Armi, guerra, feriti, sangue: la pace invoca altre parole

Nei giorni scorsi ci sarebbe stato un incontro tra Guido Crosetto, ministro della Difesa, Alfredo Mantovano, sottosegretario di Stato alla Presidenza del Consiglio dei ministri e Orazio Schillaci, ministro della Salute. Usiamo il condizionale perché la notizia viene da fonte attendibile, ma non abbiamo avuto modo di verificarla.

Nella loro riunione i tre ministri avrebbero stilato un elenco di ospedali sicuri per curare militari feriti nel corso di operazioni belliche. In Lombardia i tre nosocomi individuati sarebbero Bassini, Sacco e San Carlo. Uno dei criteri fondamentali per far cadere la scelta sulle tre strutture ospedaliere è la possibilità di far atterrare un elicottero nei pressi dei rispettivi Pronto soccorso.

Questa notizia (ripetiamo: da verificare) potrebbe essere davvero attendibile, purtroppo, alla luce di quanto sta girando sui social a proposito della Torino-Lione, la famosa Tav.

I lavori dell’importante collegamento ferroviario dovrebbero riprendere celermente in previsione del trasporto di feriti della Nato (e magari anche di materiale bellico), da Torino a Parigi, perché la capitale francese sarebbe destinata ad ospitare il più importante hub ospedaliero militare d’Europa.

Ovviamente ci piacerebbe schierarci totalmente dalla parte di coloro che, su certe notizie, sollevano le sopracciglia, perplessi, ma troppi fatti ci inducono ad essere prudenti e quindi a non scartare del tutto l’ipotesi che qualche informazione, trapelata inaspettatamente, possa essere autentica.

Da troppo tempo le opinioni pubbliche dei Paesi europei sono tempestate di notizie inquietanti che tendono a dipingere la Russia come un nemico pericoloso contro il quale difendersi.

Così si invoca e si giustifica il riarmo, si cita la Germania come virtuosa nazione che tra poco reintrodurrà la leva obbligatoria, si segnala la fermezza dei Paesi scandinavi decisi ad opporsi all’orso sovietico, si plaude a Macron per la “generosità” con cui metterebbe a disposizione degli europei le sue 200 bombe atomiche (la Russia ne possiede 5.700), ci si entusiasma per i colpi dei servizi segreti ucraini in terra russa (orditi, in realtà, con l’aiuto di quelli britannici) e via di questo passo.

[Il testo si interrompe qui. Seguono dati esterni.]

-- ==== Sys2Proof/Tests/Slice0.lean ====
section
/-! SUPPORT. The model's own tests: the checks of WellFormed, every form's word written out bit by bit, one step
per vector of 95_test_vectors.md, and a witness for every statement with hypotheses. -/

namespace Sys2Proof.Tests

open Sys2Proof.Machine

/-! ### Helpers -/

/-- The state an outcome answers, if it answers one. -/
def nextOf (o : Host.Outcome State Fault Refusal) : Option State :=
  match o with
  | .next t => some t
  | .fault _ => none
  | .refused _ => none

/-- The reset state with a word at 0x3000. -/
def withWord (w : Word) : State := setStore 0x3000 w State.reset

/-- The state with characters pending. -/
def typed (cs : List Byte) (s : State) : State := { s with console := { s.console with input := cs } }

/-- Parameters for tests that need definite ones. -/
def params (poll : Bool) (eof : Config.EofPolicy) : Config.Params :=
  { haltNotice := [0x21], inPrompt := [0x3F], trapReadsPoll := poll, eofPolicy := eof }

/-! ### WellFormed: a word or file each check refuses -/

theorem test_canonical_refuses_add_bits : canonicalWord 0x105A = false := by decide
theorem test_canonical_refuses_not_zeros : canonicalWord 0x9000 = false := by decide
theorem test_canonical_refuses_jmp_bits : canonicalWord 0xCE3F = false := by decide
theorem test_canonical_refuses_jsrr_bits : canonicalWord 0x4600 = false := by decide
theorem test_canonical_refuses_trap_bits : canonicalWord 0xFF21 = false := by decide
theorem test_canonical_refuses_reserved_bits :
    canonicalWord 0x8001 = false ∧ canonicalWord 0xD123 = false := by decide
theorem test_canonical_accepts : canonicalWord 0x903F = true ∧ canonicalWord 0xC1C0 = true := by decide
theorem test_image_refuses_short_file : imageWellFormed [0x30] = false := by decide

/-! ### Decode: one word per form, written out from R45 -/

theorem test_decode_br : decode 0b0000_101_100000000 = .br true false true 0x100 := by decide
theorem test_decode_addReg : decode 0b0001_011_101_0_00_110 = .addReg .r3 .r5 .r6 := by decide
theorem test_decode_addImm : decode 0b0001_011_101_1_10001 = .addImm .r3 .r5 0b10001 := by decide
theorem test_decode_ld : decode 0b0010_110_100000001 = .ld .r6 0x101 := by decide
theorem test_decode_st : decode 0b0011_110_100000001 = .st .r6 0x101 := by decide
theorem test_decode_jsr : decode 0b0100_1_10000000001 = .jsr 0x401 := by decide
theorem test_decode_jsrr : decode 0b0100_0_00_101_000000 = .jsrr .r5 := by decide
theorem test_decode_andReg : decode 0b0101_011_101_0_00_110 = .andReg .r3 .r5 .r6 := by decide
theorem test_decode_andImm : decode 0b0101_011_101_1_10001 = .andImm .r3 .r5 0b10001 := by decide
theorem test_decode_ldr : decode 0b0110_001_110_100001 = .ldr .r1 .r6 0b100001 := by decide
theorem test_decode_str : decode 0b0111_001_110_100001 = .str .r1 .r6 0b100001 := by decide
theorem test_decode_rti : decode 0b1000_000000000000 = .rti := by decide
theorem test_decode_not : decode 0b1001_100_011_111111 = .not .r4 .r3 := by decide
theorem test_decode_ldi : decode 0b1010_110_100000001 = .ldi .r6 0x101 := by decide
theorem test_decode_sti : decode 0b1011_110_100000001 = .sti .r6 0x101 := by decide
theorem test_decode_jmp : decode 0b1100_000_110_000000 = .jmp .r6 := by decide
theorem test_decode_res : decode 0b1101_000000000000 = .res := by decide
theorem test_decode_lea : decode 0b1110_110_100000001 = .lea .r6 0x101 := by decide
theorem test_decode_trap : decode 0b1111_0000_10000001 = .trap 0x81 := by decide
theorem test_decode_table_word :
    decodeTableWord 16 0x1042 = some (.addReg .r0 .r1 .r2) ∧ decodeTableWord 32 0 = none := by decide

Insomma qualcuno sta alacremente lavorando per trascinare l’Europa in un conflitto contro la Russia e sta preparando i popoli ad accettare tale disegno. La domanda, semplice ed eterna, è: “cui prodest”, a chi giova? Chi ha interesse a scatenare un conflitto?

Non i militari di professione che, non per pavidità, ma per cognizione di causa, sono i primi a sapere che cosa significhi una guerra e men che meno i cittadini comuni perché hanno tutto da perdere, a cominciare dalla vita.

Da sempre, come ha insegnato la storia, le guerre arricchiscono chi produce beni utili a sostenere i conflitti: l’industria bellica, le banche, gli speculatori finanziari che trafficano negli armamenti.

Si tratta di poche persone in confronto di milioni di esseri umani. Il lettore non dovrebbe avere difficoltà a dare un nome a costoro. Torniamo a bomba: se al Bassini, Sacco e San Carlo dovessero davvero arrivare feriti, non si capisce da quale fronte (quello russo?), il sangue per le trasfusioni basterebbe ancora per i civili ricoverati? Domandina banale, certo; e in caso diventasse carente chi ne verrebbe privato?

È ora di richiamare al senso di responsabilità i direttori degli organi d’informazione perché invertano l’attuale narrazione e mettano meno ansia nei lettori (pochi) rimasti, cominciando a depennare titoli enfatici e testi iperbolici a favore della guerra.

Il monito di Benedetto XV che definì «inutile strage» il primo conflitto mondiale e quello di Pio XII che, in un radio messaggio, disse: «Nulla è perduto con la pace. Tutto può esserlo con la guerra», sono di straordinaria attualità e dovrebbero essere posti come pietra miliare per riprendere a costruire un percorso che porti alla pace nel mondo.

La Chiesa è ricca di perle di saggezza. Si tratta solo di (ri)pescarle facendone buon uso; e senza pagare royalty.